*** Opening of Data supplied ***

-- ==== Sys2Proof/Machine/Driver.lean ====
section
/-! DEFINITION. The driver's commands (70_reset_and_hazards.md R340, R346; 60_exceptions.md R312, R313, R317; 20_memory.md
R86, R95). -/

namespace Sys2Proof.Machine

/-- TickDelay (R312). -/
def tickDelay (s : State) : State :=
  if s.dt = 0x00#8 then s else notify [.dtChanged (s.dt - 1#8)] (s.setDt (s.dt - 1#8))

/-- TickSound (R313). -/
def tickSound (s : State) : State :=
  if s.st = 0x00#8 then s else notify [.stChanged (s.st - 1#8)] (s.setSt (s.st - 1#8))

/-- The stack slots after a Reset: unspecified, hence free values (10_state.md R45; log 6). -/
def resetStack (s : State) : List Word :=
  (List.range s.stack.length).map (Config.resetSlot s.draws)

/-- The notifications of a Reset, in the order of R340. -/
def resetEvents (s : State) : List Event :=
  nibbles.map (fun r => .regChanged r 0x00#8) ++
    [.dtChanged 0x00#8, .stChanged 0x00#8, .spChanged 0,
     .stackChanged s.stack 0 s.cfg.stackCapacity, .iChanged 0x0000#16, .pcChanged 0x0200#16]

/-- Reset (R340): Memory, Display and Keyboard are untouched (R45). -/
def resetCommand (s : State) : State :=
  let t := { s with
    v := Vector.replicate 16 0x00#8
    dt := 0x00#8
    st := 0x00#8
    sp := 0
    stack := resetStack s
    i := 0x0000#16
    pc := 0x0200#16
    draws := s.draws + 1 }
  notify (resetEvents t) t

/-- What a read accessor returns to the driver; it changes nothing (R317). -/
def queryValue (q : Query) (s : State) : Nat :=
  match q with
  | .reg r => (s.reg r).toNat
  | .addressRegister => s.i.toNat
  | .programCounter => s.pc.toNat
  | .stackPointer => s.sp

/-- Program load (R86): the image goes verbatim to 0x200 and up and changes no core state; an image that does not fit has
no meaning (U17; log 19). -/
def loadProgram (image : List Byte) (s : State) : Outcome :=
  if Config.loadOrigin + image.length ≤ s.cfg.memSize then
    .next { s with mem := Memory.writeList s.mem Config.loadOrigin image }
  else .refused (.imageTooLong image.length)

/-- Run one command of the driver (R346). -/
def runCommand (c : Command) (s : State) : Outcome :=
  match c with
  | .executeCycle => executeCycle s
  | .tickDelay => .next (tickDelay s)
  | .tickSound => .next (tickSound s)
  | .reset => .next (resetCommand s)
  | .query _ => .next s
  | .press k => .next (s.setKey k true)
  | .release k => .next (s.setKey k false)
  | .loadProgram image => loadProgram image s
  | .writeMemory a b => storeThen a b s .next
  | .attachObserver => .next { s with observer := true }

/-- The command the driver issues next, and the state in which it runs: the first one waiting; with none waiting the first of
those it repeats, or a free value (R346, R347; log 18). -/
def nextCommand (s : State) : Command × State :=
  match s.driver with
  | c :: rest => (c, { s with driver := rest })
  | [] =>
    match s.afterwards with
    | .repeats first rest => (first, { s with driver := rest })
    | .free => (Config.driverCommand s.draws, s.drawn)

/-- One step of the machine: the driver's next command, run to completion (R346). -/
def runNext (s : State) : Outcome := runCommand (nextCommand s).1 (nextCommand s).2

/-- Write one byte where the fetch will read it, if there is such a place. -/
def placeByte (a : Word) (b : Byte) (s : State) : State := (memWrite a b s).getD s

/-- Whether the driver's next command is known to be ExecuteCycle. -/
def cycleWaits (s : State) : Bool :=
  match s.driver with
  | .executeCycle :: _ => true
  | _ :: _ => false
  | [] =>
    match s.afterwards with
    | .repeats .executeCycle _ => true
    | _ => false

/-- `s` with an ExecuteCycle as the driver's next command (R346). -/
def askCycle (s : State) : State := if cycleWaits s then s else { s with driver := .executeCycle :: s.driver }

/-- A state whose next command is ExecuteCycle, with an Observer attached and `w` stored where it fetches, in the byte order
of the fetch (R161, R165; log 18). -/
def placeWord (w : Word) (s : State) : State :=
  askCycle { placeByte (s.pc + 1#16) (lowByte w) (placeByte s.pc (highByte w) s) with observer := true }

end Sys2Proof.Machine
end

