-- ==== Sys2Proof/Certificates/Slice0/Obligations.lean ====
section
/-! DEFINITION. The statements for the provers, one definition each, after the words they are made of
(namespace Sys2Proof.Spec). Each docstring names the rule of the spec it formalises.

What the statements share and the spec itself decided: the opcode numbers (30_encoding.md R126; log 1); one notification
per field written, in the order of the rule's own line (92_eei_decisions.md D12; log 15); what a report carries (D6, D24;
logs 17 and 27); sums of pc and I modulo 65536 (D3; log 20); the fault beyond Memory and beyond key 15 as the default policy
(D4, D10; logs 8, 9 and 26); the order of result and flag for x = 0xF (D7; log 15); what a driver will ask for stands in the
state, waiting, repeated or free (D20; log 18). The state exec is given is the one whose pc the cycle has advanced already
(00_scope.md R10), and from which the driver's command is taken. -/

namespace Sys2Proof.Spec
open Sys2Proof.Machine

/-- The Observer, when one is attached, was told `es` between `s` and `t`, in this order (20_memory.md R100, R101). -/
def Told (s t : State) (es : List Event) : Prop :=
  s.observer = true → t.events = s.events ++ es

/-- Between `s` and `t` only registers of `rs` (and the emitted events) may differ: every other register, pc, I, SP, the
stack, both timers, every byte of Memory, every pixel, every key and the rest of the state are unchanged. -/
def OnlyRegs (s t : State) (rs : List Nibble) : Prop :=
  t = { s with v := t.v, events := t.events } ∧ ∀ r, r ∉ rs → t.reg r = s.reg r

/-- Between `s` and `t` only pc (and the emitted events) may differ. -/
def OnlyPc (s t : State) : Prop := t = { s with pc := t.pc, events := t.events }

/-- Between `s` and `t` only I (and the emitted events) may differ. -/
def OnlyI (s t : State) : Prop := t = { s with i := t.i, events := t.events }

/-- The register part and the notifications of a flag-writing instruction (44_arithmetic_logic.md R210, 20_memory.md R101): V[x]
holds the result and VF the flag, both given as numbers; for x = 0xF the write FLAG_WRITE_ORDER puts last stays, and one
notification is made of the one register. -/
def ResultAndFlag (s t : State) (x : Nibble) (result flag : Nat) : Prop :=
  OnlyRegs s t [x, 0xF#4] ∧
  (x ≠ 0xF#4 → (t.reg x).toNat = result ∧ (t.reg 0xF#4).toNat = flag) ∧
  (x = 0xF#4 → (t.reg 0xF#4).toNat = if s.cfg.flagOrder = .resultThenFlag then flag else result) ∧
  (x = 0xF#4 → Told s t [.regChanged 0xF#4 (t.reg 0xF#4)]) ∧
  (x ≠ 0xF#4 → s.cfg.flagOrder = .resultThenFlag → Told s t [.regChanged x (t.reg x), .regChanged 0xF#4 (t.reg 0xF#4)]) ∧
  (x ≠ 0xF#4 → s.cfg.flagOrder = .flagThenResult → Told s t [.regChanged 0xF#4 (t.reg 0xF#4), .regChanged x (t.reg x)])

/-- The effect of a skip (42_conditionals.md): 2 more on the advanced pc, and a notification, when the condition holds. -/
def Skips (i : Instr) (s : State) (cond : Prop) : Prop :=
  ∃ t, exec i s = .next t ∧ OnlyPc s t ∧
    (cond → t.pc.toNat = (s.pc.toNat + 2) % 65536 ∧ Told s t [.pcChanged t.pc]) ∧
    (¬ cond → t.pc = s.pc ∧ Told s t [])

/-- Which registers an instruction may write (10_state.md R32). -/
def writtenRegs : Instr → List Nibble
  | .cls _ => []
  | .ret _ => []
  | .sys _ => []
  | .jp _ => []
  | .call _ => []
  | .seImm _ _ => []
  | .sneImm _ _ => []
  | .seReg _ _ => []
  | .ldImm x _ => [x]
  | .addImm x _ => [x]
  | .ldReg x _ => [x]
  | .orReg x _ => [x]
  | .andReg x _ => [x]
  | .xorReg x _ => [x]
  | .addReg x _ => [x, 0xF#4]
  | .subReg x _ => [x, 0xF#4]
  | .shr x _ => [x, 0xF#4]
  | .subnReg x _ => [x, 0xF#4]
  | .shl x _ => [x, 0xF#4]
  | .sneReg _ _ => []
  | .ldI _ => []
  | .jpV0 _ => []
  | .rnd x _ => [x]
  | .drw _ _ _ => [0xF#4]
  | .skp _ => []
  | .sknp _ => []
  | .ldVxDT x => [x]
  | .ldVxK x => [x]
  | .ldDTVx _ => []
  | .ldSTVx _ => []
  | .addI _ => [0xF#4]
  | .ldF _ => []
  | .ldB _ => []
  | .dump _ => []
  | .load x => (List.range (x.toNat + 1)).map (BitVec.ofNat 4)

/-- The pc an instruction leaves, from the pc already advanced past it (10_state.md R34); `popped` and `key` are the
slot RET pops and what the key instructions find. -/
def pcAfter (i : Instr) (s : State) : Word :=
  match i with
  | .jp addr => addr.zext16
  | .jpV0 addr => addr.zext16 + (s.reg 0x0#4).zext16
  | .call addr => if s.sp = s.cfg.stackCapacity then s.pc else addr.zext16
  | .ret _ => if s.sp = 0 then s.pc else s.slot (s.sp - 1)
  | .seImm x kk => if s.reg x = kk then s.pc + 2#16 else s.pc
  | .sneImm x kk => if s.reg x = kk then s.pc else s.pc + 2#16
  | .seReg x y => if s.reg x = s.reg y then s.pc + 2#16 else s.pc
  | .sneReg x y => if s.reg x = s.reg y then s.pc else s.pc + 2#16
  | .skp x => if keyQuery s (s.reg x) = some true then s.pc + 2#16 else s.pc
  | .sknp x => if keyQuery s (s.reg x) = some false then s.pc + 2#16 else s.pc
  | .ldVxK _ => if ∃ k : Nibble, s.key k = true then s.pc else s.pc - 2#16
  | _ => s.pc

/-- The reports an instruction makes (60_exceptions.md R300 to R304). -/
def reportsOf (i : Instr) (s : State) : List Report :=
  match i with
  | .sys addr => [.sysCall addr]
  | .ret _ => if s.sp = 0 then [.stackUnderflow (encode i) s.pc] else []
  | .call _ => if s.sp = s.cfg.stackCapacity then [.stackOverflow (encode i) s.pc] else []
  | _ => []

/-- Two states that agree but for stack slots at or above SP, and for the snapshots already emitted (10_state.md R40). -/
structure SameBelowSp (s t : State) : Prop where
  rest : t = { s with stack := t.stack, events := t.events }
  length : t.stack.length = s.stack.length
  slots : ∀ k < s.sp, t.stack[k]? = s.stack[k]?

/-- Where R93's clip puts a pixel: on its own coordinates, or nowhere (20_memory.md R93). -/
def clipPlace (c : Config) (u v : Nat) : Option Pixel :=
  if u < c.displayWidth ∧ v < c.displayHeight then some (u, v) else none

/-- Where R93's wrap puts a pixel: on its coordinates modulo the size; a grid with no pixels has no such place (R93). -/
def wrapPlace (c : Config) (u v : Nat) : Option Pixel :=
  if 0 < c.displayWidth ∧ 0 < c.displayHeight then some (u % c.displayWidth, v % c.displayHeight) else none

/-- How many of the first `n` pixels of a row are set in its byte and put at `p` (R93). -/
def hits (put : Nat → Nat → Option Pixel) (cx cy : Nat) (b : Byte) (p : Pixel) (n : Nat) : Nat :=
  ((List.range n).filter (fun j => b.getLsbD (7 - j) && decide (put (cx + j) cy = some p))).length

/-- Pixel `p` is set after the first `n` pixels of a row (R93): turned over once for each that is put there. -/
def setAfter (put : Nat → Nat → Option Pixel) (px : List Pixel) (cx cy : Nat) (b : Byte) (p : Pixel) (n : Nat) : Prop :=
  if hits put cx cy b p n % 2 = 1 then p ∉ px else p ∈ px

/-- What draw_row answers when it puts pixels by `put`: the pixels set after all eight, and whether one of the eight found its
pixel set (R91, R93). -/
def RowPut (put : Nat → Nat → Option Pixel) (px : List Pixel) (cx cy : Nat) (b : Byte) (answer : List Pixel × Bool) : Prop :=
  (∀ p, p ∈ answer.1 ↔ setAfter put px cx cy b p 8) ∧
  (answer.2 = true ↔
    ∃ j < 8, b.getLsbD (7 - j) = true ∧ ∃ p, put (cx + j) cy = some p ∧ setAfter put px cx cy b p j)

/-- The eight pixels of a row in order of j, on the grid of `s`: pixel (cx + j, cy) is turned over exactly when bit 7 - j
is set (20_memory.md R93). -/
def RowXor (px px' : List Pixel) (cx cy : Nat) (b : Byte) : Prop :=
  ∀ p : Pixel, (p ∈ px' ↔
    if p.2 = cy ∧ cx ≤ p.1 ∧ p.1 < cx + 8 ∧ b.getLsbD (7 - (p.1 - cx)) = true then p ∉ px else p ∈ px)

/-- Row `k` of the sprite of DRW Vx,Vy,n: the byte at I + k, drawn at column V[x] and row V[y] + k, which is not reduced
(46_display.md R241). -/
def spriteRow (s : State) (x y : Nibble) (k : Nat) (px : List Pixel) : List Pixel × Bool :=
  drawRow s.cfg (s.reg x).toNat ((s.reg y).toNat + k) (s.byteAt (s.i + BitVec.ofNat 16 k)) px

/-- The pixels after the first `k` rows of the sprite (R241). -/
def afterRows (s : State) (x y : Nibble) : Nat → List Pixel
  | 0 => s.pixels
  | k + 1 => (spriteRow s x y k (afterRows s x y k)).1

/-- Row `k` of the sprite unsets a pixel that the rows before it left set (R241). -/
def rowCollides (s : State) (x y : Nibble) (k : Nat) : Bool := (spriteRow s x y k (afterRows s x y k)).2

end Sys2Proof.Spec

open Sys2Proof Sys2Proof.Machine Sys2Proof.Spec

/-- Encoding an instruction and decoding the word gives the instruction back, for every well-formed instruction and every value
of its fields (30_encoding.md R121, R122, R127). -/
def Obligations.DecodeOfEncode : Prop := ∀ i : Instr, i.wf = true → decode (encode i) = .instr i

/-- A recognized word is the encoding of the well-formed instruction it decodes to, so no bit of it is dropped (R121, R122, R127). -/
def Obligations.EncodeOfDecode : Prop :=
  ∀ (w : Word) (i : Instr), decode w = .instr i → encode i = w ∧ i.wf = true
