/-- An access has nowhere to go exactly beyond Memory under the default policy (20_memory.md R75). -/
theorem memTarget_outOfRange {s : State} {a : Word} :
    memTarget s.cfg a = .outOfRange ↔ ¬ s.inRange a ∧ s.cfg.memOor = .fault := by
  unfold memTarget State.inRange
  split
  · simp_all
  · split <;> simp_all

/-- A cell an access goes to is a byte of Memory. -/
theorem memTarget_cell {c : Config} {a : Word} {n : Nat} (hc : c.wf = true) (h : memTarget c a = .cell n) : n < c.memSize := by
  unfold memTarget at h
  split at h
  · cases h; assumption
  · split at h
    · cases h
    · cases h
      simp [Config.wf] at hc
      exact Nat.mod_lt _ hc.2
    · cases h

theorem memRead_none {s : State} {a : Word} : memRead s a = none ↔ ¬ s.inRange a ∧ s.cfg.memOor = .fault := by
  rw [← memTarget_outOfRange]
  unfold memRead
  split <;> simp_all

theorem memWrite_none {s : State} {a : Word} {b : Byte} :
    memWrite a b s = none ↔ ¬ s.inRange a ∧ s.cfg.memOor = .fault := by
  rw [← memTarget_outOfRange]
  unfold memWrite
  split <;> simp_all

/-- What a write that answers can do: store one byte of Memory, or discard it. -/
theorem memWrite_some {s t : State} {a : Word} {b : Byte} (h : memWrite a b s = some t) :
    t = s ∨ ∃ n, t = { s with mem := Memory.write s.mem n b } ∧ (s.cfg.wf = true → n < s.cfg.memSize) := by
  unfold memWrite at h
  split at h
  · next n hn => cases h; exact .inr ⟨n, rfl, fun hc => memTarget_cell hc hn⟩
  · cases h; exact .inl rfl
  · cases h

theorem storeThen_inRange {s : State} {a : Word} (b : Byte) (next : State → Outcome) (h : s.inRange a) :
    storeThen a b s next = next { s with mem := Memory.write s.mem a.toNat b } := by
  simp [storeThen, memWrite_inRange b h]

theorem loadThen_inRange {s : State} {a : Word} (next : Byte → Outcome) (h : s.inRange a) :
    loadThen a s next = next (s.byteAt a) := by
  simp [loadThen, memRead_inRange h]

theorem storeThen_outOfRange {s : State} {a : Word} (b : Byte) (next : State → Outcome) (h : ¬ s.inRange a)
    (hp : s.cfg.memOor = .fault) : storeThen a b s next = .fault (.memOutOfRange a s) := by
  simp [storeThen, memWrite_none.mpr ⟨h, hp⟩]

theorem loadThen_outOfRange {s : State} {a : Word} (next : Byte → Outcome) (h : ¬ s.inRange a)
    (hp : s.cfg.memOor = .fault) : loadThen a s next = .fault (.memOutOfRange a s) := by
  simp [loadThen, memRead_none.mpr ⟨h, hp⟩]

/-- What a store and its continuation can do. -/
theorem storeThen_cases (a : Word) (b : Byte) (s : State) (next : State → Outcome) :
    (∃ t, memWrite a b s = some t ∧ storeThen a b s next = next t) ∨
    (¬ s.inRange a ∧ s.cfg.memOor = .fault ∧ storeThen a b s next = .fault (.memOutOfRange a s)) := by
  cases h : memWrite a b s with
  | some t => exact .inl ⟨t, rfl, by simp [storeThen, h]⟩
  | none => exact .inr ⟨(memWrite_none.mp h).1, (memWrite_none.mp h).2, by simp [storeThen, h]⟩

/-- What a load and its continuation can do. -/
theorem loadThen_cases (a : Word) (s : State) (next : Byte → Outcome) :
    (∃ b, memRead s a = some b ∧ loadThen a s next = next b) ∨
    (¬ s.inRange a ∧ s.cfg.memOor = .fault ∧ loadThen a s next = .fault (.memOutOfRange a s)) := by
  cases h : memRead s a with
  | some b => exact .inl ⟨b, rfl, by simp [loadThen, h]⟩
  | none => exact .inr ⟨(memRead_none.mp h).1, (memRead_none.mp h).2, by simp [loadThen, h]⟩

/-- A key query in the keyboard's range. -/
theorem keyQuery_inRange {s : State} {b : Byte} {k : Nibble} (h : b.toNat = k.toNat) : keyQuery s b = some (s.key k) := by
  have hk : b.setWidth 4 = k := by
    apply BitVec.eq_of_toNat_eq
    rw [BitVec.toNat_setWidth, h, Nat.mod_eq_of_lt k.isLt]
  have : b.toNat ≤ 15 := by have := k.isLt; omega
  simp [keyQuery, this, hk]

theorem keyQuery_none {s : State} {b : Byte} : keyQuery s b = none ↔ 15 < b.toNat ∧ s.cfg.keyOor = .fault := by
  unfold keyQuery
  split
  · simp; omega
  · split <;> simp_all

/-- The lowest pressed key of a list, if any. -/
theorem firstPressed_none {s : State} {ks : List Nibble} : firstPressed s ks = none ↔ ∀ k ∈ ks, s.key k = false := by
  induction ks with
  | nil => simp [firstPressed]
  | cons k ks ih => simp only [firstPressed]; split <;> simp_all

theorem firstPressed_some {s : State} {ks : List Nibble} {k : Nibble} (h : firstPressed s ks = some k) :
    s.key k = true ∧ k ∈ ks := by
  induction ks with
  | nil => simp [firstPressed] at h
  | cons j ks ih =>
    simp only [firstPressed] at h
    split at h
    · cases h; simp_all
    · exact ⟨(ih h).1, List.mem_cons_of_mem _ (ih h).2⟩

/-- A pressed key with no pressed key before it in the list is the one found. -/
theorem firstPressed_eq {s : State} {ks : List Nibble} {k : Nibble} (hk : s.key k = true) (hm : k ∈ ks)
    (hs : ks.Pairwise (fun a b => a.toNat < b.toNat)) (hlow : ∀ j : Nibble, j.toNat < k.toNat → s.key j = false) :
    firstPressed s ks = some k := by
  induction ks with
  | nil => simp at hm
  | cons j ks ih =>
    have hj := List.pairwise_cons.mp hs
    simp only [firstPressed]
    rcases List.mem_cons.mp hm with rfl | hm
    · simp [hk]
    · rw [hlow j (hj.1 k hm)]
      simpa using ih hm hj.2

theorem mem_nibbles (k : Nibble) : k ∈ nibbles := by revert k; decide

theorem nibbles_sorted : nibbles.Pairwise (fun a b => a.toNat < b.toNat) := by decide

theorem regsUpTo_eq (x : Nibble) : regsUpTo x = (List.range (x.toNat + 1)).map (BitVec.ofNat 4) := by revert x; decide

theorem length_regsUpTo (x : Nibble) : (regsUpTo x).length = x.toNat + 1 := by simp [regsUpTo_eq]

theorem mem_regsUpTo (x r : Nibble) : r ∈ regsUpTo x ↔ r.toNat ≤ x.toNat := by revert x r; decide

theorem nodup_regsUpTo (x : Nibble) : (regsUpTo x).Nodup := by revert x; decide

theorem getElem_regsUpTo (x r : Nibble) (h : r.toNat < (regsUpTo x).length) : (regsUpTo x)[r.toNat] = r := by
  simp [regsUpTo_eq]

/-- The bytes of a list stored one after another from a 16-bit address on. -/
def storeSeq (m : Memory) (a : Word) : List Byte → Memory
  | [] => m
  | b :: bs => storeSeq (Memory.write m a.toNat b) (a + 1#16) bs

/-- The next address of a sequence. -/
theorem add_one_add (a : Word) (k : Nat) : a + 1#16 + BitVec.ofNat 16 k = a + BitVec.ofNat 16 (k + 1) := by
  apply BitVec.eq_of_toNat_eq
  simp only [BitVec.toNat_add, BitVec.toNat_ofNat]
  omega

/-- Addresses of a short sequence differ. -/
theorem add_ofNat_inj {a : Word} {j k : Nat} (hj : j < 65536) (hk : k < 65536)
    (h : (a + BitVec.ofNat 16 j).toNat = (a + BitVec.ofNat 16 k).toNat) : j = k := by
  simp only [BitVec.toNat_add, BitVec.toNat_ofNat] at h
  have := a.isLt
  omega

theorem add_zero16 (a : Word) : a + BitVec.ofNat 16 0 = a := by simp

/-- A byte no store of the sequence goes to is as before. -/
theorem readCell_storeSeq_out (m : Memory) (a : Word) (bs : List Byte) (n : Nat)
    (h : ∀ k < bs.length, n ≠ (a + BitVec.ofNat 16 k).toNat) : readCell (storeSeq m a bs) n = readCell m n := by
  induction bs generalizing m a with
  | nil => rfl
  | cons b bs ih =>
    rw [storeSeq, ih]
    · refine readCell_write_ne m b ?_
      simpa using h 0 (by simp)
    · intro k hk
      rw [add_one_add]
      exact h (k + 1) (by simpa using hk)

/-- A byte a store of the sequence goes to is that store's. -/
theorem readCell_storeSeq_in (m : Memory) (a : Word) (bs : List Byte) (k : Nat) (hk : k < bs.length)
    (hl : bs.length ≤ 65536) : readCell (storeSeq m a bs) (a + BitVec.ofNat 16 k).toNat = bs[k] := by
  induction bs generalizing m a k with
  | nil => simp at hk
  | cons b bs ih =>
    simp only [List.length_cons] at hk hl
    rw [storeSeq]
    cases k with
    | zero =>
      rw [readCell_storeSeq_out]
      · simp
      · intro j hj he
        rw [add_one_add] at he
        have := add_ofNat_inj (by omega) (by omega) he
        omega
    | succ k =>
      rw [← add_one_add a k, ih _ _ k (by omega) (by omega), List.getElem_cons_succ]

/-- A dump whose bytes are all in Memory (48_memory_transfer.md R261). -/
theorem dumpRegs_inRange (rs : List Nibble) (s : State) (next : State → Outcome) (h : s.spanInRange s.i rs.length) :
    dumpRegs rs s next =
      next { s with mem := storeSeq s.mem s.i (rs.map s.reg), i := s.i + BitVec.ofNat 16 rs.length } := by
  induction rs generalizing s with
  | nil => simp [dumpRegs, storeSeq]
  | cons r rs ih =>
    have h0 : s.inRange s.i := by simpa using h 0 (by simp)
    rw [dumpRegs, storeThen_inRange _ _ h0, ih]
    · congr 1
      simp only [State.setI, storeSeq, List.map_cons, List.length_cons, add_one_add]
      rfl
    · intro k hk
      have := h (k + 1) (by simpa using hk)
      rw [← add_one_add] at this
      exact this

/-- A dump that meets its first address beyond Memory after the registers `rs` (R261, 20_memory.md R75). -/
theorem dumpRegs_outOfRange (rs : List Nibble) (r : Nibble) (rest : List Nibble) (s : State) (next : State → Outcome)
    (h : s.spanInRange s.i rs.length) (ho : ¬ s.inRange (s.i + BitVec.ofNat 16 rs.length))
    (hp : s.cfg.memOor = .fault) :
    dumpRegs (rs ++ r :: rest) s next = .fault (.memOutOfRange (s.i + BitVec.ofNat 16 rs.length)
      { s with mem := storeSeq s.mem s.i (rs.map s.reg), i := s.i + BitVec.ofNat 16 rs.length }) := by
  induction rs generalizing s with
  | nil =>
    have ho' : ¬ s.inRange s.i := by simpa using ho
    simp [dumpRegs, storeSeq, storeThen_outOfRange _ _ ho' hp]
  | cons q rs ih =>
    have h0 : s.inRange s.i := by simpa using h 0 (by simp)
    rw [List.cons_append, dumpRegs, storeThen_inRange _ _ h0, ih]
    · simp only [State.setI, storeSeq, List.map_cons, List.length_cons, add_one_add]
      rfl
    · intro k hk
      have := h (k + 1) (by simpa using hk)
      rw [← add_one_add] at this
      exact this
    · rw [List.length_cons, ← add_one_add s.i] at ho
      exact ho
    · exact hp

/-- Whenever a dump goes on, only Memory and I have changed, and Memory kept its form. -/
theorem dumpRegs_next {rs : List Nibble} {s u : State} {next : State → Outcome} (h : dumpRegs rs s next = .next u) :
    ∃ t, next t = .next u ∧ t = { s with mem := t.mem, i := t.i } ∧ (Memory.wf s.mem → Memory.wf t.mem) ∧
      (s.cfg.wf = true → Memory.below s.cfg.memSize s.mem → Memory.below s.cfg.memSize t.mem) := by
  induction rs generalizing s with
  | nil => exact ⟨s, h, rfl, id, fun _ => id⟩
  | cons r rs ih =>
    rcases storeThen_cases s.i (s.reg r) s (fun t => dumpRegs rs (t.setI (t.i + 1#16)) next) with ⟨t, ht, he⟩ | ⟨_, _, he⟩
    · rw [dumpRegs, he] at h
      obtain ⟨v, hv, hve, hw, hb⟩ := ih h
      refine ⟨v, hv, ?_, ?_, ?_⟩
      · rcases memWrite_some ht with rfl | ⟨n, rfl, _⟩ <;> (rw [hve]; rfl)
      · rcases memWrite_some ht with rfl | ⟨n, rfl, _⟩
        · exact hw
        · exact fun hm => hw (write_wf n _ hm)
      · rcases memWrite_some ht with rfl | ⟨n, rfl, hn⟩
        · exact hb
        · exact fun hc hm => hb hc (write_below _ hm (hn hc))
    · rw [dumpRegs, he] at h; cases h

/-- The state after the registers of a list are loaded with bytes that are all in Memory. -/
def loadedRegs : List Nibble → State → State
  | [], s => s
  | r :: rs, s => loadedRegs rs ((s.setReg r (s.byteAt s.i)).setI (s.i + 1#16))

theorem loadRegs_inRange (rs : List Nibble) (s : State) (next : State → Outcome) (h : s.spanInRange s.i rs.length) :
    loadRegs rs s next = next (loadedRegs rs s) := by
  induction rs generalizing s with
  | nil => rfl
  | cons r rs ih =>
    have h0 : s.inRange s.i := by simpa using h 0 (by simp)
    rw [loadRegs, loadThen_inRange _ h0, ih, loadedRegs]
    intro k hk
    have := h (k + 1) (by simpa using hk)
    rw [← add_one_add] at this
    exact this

*** Close of Data supplied ***

**Work to complete**
Every line holding the string "seReg" should be copied here, so please find those lines in the data.

**Answer space**
  | .seReg _ _ => []
  | .seReg x y => if s.reg x = s.reg y then s.pc + 2#16 else s.pc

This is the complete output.